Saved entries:
----
-- ==== Sys2Proof/Machine/Deliver.lean ====
section
/-!
DEFINITION. Transfers as agents (spec/13_isa_async_and_system.md R350 to R353): source reads, deliveries at their consumers
(R351, R352, R178), and the reports of spec/19_memory_and_delivery_faults.md R473 to R475; multicast joins
(spec/04_memory_hierarchy.md R127) and the sweep of a block barrier (R370).
-/
namespace Sys2Proof.Machine

open Sys2Proof

/-! ### At a consumer (R351, R352, R474) -/

/-- What a consumer answers: the reason of R475, 0 where nothing was refused; the first refused offset; the bytes refused. -/
structure Verdict where
  reason : Nat := 0
  off : Nat := 0
  n : Nat := 0
deriving DecidableEq, Repr

/-- Bytes at consecutive addresses as one number (R9). -/
def bytesNum (l : List Byte) : Nat := l.foldr (fun b n => b.toNat + 256 * n) 0
/-- The bytes of a number. -/
def numBytes (n v : Nat) : List Byte := (List.range n).map (fun i => BitVec.ofNat 8 (v / 256 ^ i))

/-- Write bytes at addresses from `a` up, `loc` giving the storage location of an address, a piece for each sector (R147, R471). -/
def putBytes (s : State) (r : Requester) (va : Word) (loc : Nat → Nat) (a : Nat) (l : List Byte) : State :=
  let h := Nat.min l.length (32 - a % 32)
  let s1 := if h = 0 then s else (actAt s r va (loc a) (.write h (bytesNum (l.take h)))).1
  if (l.drop h).isEmpty then s1 else (actAt s1 r va (loc (a + h)) (.write (l.drop h).length (bytesNum (l.drop h)))).1

/-- Bytes [off, off + n) of a window that lie in a block's portion. -/
def inPortion (size off n : Nat) : Nat := Nat.min n (size - off)

/-- A delivery into a block on its cells (R351, R364). -/
def deliverLive (s : State) (d : Delivery) (c : Nat) (win : Bool) (tb off : Nat) : State × Verdict :=
  let x := s.cell c
  let n := d.bytes.length
  if !(barOf x tb).valid then (s, { reason := 3, off := off, n := n })
  else
    let k := inPortion (portion x win) off n
    let s1 := if d.bad ∨ k = 0 then s
      else putBytes s d.req d.src ((if win then locTer c 0 else locScr c 0) + ·) off (d.bytes.take k)
    let s2 := tbPend s1 c tb (-(n : Int)) (d.bad || decide (k < n)) none
    (s2, if k < n then { reason := 2, off := off + k, n := n - k } else {})

/-- The image of a barrier in a frame takes a count for a requester, within its 32 bits (R178, R490). -/
def imagePend (s : State) (r : Requester) (b i tb : Nat) (n : Int) (err : Bool) : State :=
  let pa := recPa s b i + 0x60 + 16 * tb
  let y := barOfView (word (frameDw s pa)) 0#64
  let v := y.pend + n
  let fits := decide (-(2 ^ 31 : Nat) ≤ v ∧ v ≤ (2 ^ 31 - 1 : Nat))
  let z := { y with
    pend := if v < -(2 ^ 31 : Nat) then -(2 ^ 31 : Nat) else if (2 ^ 31 - 1 : Nat) < v then (2 ^ 31 - 1 : Nat) else v
    err := y.err || err || !fits }
  let s1 := (actAt s r (word pa) (frameLoc pa) (.write 8 (tbView0 z).toNat)).1
  if fits then s1
  else
    let k := tget {} (s1.block b).saved i
    let had := k.ranges.contains tb || (tget {} k.bars tb).pendRange
    putBlock s1 b { s1.block b with
      saved := tset (s1.block b).saved i { k with
        ranges := if had then k.ranges else k.ranges ++ [tb]
        bars := tset k.bars tb { tget {} k.bars tb with pendRange := true } } }
/-- A delivery into the frame image of an evicted block (R178). -/
def deliverImage (s : State) (d : Delivery) (b i : Nat) (win : Bool) (tb off : Nat) : State × Verdict :=
  let g := s.grid (s.block b).grid
  let n := d.bytes.length
  let pa := recPa s b i
  if !(word (frameDw s (pa + 0x60 + 16 * tb))).getLsbD 31 then (s, { reason := 3, off := off, n := n })
  else
    let k := inPortion (if win then gridTer g * 2 ^ 20 else gridScr g * 65536) off n
    let s1 := if d.bad then s
      else putBytes s d.req d.src frameLoc (pa + (if win then 0x200000 else 0x30000) + off) (d.bytes.take k)
    let s2 := imagePend s1 d.req b i tb (-(n : Int)) (d.bad || decide (k < n))
    (s2, if k < n then { reason := 2, off := off + k, n := n - k } else {})

/-- A delivery into a block, wherever it stands; `i` is the place of the cell in its rectangle. -/
def deliverTo (s : State) (d : Delivery) (b i : Nat) (win : Bool) (tb off : Nat) : State × Verdict :=
  match (s.block b).phase with
  | .gone => (s, { reason := 4, off := off, n := d.bytes.length })
  | .evicted => deliverImage s d b i win tb off
  | _ => deliverLive s d ((blockCells s b).getD i 0) win tb off

/-- The frame that a delivery would write lies in host memory while the host link is down (R502). -/
def imageHeld (s : State) (c : Nat) : Bool := (s.cell c).block.isNone && (boundTo s c).any (frameHeld s)

/-- The block that a unicast delivery with a key meets at a cell, and its place there: the resident one, the bound evicted one that
entered the return list earliest (R352), or one that has moved from the cell (R197).
(DESIGN CHOICE: notes/assumptions/53.md) -/
def meets (s : State) (c : Nat) (key : BitVec 16) : Option (Nat × Nat) :=
  (((match (s.cell c).block with | some b => [b] | none => []) ++ boundTo s c).map (fun b => (b, (placeIn s b c).getD 0)) ++
    (s.cell c).movedOn.filter (fun q => decide ((s.block q.1).phase ≠ .gone))).find? (fun q => decide (blockKey s q.1 = key))
/-- Whether a grid has been ended before its last block was (R445). -/
def killed (s : State) (g : Nat) : Bool := !(s.grid g).live && decide ((s.grid g).ended < gridBlocks (s.grid g))
/-- Whether a delivery is one of an ended grid to a cell of its own (R445). -/
def ownEnded (s : State) (d : Delivery) : Bool :=
  killed s d.req.grid &&
    (match d.only with
      | some b => decide ((s.block b).grid = d.req.grid)
      | none => s.blocks.any (fun e => decide (e.2.grid = d.req.grid) && (blockCells s e.1).contains d.cell))
/-- A delivery of a transfer or a walk at its consumer (R351, R352, R353). One that a transfer makes to its own cell meets the block
that started it, which stays while the transfer is in flight (R115); what an ended grid sends to its own cells is discarded (R445). -/
def deliverAt (s : State) (d : Delivery) : State × Verdict :=
  let none4 : Verdict := { reason := 4, off := d.offset, n := d.bytes.length }
  let key1 : Verdict := { reason := 1, off := d.offset, n := d.bytes.length }
  let meet := fun b i => deliverTo s d b i d.win d.tb d.offset
  let refuse := fun v => (s, if ownEnded s d then {} else v)
  match d.only with
  | some b => if (s.block b).phase = .gone then refuse none4 else if blockKey s b ≠ d.key then refuse key1
    else meet b ((placeIn s b d.cell).getD 0)
  | none =>
    if d.self ∧ (s.block (d.req.blk - 1)).phase = .gone then (s, {})
    else if d.self ∧ d.walk.isNone then meet (d.req.blk - 1) ((placeIn s (d.req.blk - 1) d.cell).getD 0)
    else match meets s d.cell d.key with
      | some q => meet q.1 q.2
      | none => refuse (if (s.cell d.cell).block.isNone && (boundTo s d.cell).isEmpty then none4 else key1)

/-! ### Reports (R474, R475) -/

/-- Note refused bytes with those refused before for the same reason at the same consumer.
(DEDUCED: notes/assumptions/52.md) -/
def addRej (r : Rej) : List Rej → List Rej
  | [] => [r]
  | x :: l =>
    if x.reason = r.reason ∧ x.cell = r.cell ∧ x.blk = r.blk ∧ x.tb = r.tb then { x with n := x.n + r.n } :: l
    else x :: addRej r l

/-- The block of a requester's cell, and where it stands now: its cell in this package. -/
def homeCell (s : State) (r : Requester) : Nat :=
  if r.blk = 0 then r.cell
  else
    let b := r.blk - 1
    if onCells (s.block b).phase then
      (blockCells s b).getD (field r.lpos.toNat 20 2 + gridW (s.grid (s.block b).grid) * field r.lpos.toNat 22 2) r.cell
    else r.cell

/-- The REJECT records of one refusal: to the requester's queue, and on the consumer's side to its queue, or for a key or an
absent block to the package log. -/
def postRej (s : State) (r : Requester) (ntb : Nat) (j : Rej) : State :=
  let s1 := postFor s (homeCell s r) (rejectRec r j.reason ntb j.off j.src j.n)
  if !j.toC then s1
  else
    let c := rejectRec r j.reason j.tb j.off j.src j.n
    if j.reason = 1 ∨ j.reason = 4 ∨ blockTag s1 (.scr j.cell 0) ≠ j.blk ∨ j.blk = 0 then postLog s1 c else postSq s1 j.cell c

/-- Bytes are counted on the requester's barrier NTB: the notice of R350, which carries the requester's key. A block that has
ended takes no notice (R445). -/
def notice (s : State) (r : Requester) (ntb n : Nat) (err : Bool) : State :=
  let b := r.blk - 1
  match (s.block b).phase with
  | .gone => s
  | .evicted =>
    imagePend s r b (field r.lpos.toNat 20 2 + gridW (s.grid (s.block b).grid) * field r.lpos.toNat 22 2) ntb (-(n : Int)) err
  | _ => tbPend s (homeCell s r) ntb (-(n : Int)) err none

/-- What consumers have refused of one delivery, with what they refused before; each consumer of another package is told apart by its
place in the answer. -/
def noteRejs (s : State) (d : Delivery) (vs : List Verdict) (far : Bool) (src : Verdict → Word) (l : List Rej) : List Rej :=
  (vs.zipIdx.filter (fun q => decide (q.1.reason ≠ 0))).foldl (fun r q =>
    addRej { reason := q.1.reason, cell := if far then 40960 + q.2 else d.cell, blk := if far then 0 else blockTag s (.scr d.cell 0)
             tb := d.tb, off := q.1.off, src := src q.1, n := q.1.n, toC := !far } r) l
/-- What came of one delivery of a transfer: how many of its bytes are dealt with, and what was refused. -/
def settleXfer (s : State) (id : Nat) (d : Delivery) (vs : List Verdict) (far : Bool) : State :=
  match tfind s.xfers id with
  | none => s
  | some x =>
    s.setXfers (tset s.xfers id { x with
      dealt := x.dealt + (if d.only.isSome then 0 else d.bytes.length), inFlight := x.inFlight - 1
      rejects := noteRejs s d vs far (fun v => d.src + word (v.off - d.offset)) x.rejects
      err := x.err || vs.any (fun v => decide (v.reason ≠ 0)), due := s.time + s.pace.step })
/-- The same for a delivery of a walk; an ended walk is finished with its last delivery, so that the error of R473 reaches the
consumer's barrier with the bytes that stand. -/
def settleWalk (s : State) (id : Nat) (d : Delivery) (vs : List Verdict) (far : Bool) : State :=
  match tfind s.chases id with
  | none => s
  | some w =>
    let t := s.setChases (tset s.chases id { w with
      inFlight := w.inFlight - 1, rejects := noteRejs s d vs far (fun _ => d.src) w.rejects
      err := w.err || vs.any (fun v => decide (v.reason ≠ 0)) })
    if w.ended ∧ w.inFlight = 1 then t.setAgenda (Instr.chaseStep id :: t.agenda) else t
def settle (s : State) (d : Delivery) (vs : List Verdict) (far : Bool) : State :=
  match d.xfer, d.walk with
  | some i, _ => settleXfer s i d vs far
  | none, some i => settleWalk s i d vs far
  | none, none => s

/-- Presence bits that a delivery's bytes set in its requester's cell: those of the sectors whose last byte of the transfer it brings
(R112). -/
def presSectors (c : Nat) (d : Delivery) : List Nat :=
  if !d.pres then []
  else
    let n := d.bytes.length
    ((List.range ((d.offset + n - 1) / 32 + 1 - d.offset / 32)).map (fun i => d.offset / 32 + i)).filterMap fun k =>
      let e := Nat.min (32 * k + 31) d.last
      if d.offset ≤ e ∧ e < d.offset + n then some (locScr c 0 / 32 + k) else none

/-- Transfer or walk bytes reach their consumer cell (R351). -/
def execDeliveryArrival (id : Nat) (s : State) : Host.Outcome State Fault Refusal :=
  match tfind s.delivs id with
  | none => .next s
  | some d =>
    if d.away then .next s
    else if imageHeld s d.cell then .next (s.setDelivs (tset s.delivs id { d with due := s.time + s.pace.deliver }))
    else
      let (s1, v) := deliverAt (s.setDelivs (tdel s.delivs id)) d
      .next (settle (s1.setSets (s1.sets ++ presSectors (homeCell s d.req) d)) d [v] false)

/-! ### Sending -/

/-- ADDR of a delivery flit in the model's own layout: the consumer's die, cell, TB, window and offset, or a tag with the low bits of
the number of the transfer; a bit for bytes that are counted and not written.
(DESIGN CHOICE: notes/assumptions/12.md) -/
def delivAddr (die cell tb off : Nat) (win bad : Bool) (tag : Option Nat) (num : Nat) : Nat :=
  match tag with
  | none => die * 2 ^ 53 + cell * 2 ^ 45 + bCode bad * 2 ^ 36 + tb * 2 ^ 32 + bCode win * 2 ^ 31 + off
  | some t => num % 2 ^ 7 * 2 ^ 57 + t * 2 ^ 45 + num / 2 ^ 7 % 2 ^ 7 * 2 ^ 38 + 2 ^ 37 + bCode bad * 2 ^ 36 + off

/-- The transfer or walk of a delivery has met an error: its barrier NTB will take ERR (R474). -/
def markErr (s : State) (d : Delivery) : State :=
  match d.xfer, d.walk with
  | some i, _ => (match tfind s.xfers i with | some x => s.setXfers (tset s.xfers i { x with err := true }) | none => s)
  | _, some i => (match tfind s.chases i with | some w => s.setChases (tset s.chases i { w with err := true }) | none => s)
  | _, _ => s
/-- A delivery sets out within the package, from a die and a location there. Where it needs a failed hop its bytes are counted and not written,
as those of an unreadable source are (R472, R474). -/
def sendLocal (s : State) (source : Option (Nat × Nat)) (d : Delivery) : State :=
  if !d.bad && (match source with | some q => crossed s (dieOf d.cell) q.1 d.cell q.2 | none => false) then
    let t := markErr (postFor s (homeCell s d.req) (errRec d.req 8 6 d.src 32)) d
    takeFresh (t.setDelivs (tset t.delivs t.fresh { d with bad := true, due := t.time + t.pace.deliver }))
  else takeFresh (s.setDelivs (tset s.delivs s.fresh { d with due := s.time + s.pace.deliver }))
/-- A delivery sets out for another package (R406), from a die and a place there; where no plane reaches it, its bytes are lost, which the requester's cell
learns by a DATAERR record (R499, R474). -/
def sendFar (s : State) (source : Nat × Nat) (d : Delivery) (pkg die cell : Nat) (tag : Option Nat) : State :=
  let id := s.fresh
  let s1 := takeFresh (s.setDelivs (tset s.delivs s.fresh { d with away := true }))
  match newRequest s1 source pkg (planeOfCell die cell) 7 0 d.key (delivAddr die cell d.tb d.offset d.win d.bad tag (d.xfer.getD 0))
      (BitVec.ofNat 256 (bytesNum d.bytes)) (byteMask 0 d.bytes.length) (.deliv id) with
  | .out t => t
  | .fail code =>
    let t := s1.setDelivs (tdel s1.delivs id)
    let u := settle (postFor t (homeCell t d.req) (errRec d.req code 6 d.src 32)) d [] true
    markErr u d

/-- How many deliveries carry one piece of a transfer or walk. -/
def fanOut (x : Xfer) : Nat := match x.cons with | .tag _ _ _ => Nat.max 1 x.subs.length | _ => 1

/-- Where a source byte stands: as its page was translated at issue, or in a window. -/
def srcTarget (s : State) (x : Xfer) (va : Word) : Option Target :=
  match window va with
  | .cell off => some (.scr x.req.cell off)
  | .die die cell off => some (.scr (160 * die + cell) off)
  | .no =>
    match tlbFind x.pages x.req.asid va.toNat with
    | none => none
    | some e => (match placeTarget s e.place (e.base + (va.toNat - e.va)) with | .inl t => some t | .inr _ => none)

/-- The home die and the location from which the bytes of a source address are pushed (R350); none for another package. -/
def srcPlace (s : State) (x : Xfer) (va : Word) : Option (Nat × Nat) :=
  match srcTarget s x va with
  | some (.home loc die) => some (die, loc)
  | some (.scr cell off) => some (dieOf cell, locScr cell off)
  | _ => none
----
The problem
Repeat every line of the data word for word until you have repeated the line that contains "deriving DecidableEq, Repr", which is the last one to include.

Answer box
-- ==== Sys2Proof/Machine/Deliver.lean ====
section
/-!
DEFINITION. Transfers as agents (spec/13_isa_async_and_system.md R350 to R353): source reads, deliveries at their consumers
(R351, R352, R178), and the reports of spec/19_memory_and_delivery_faults.md R473 to R475; multicast joins
(spec/04_memory_hierarchy.md R127) and the sweep of a block barrier (R370).
-/
namespace Sys2Proof.Machine

open Sys2Proof

/-! ### At a consumer (R351, R352, R474) -/

/-- What a consumer answers: the reason of R475, 0 where nothing was refused; the first refused offset; the bytes refused. -/
structure Verdict where
  reason : Nat := 0
  off : Nat := 0
  n : Nat := 0
deriving DecidableEq, Repr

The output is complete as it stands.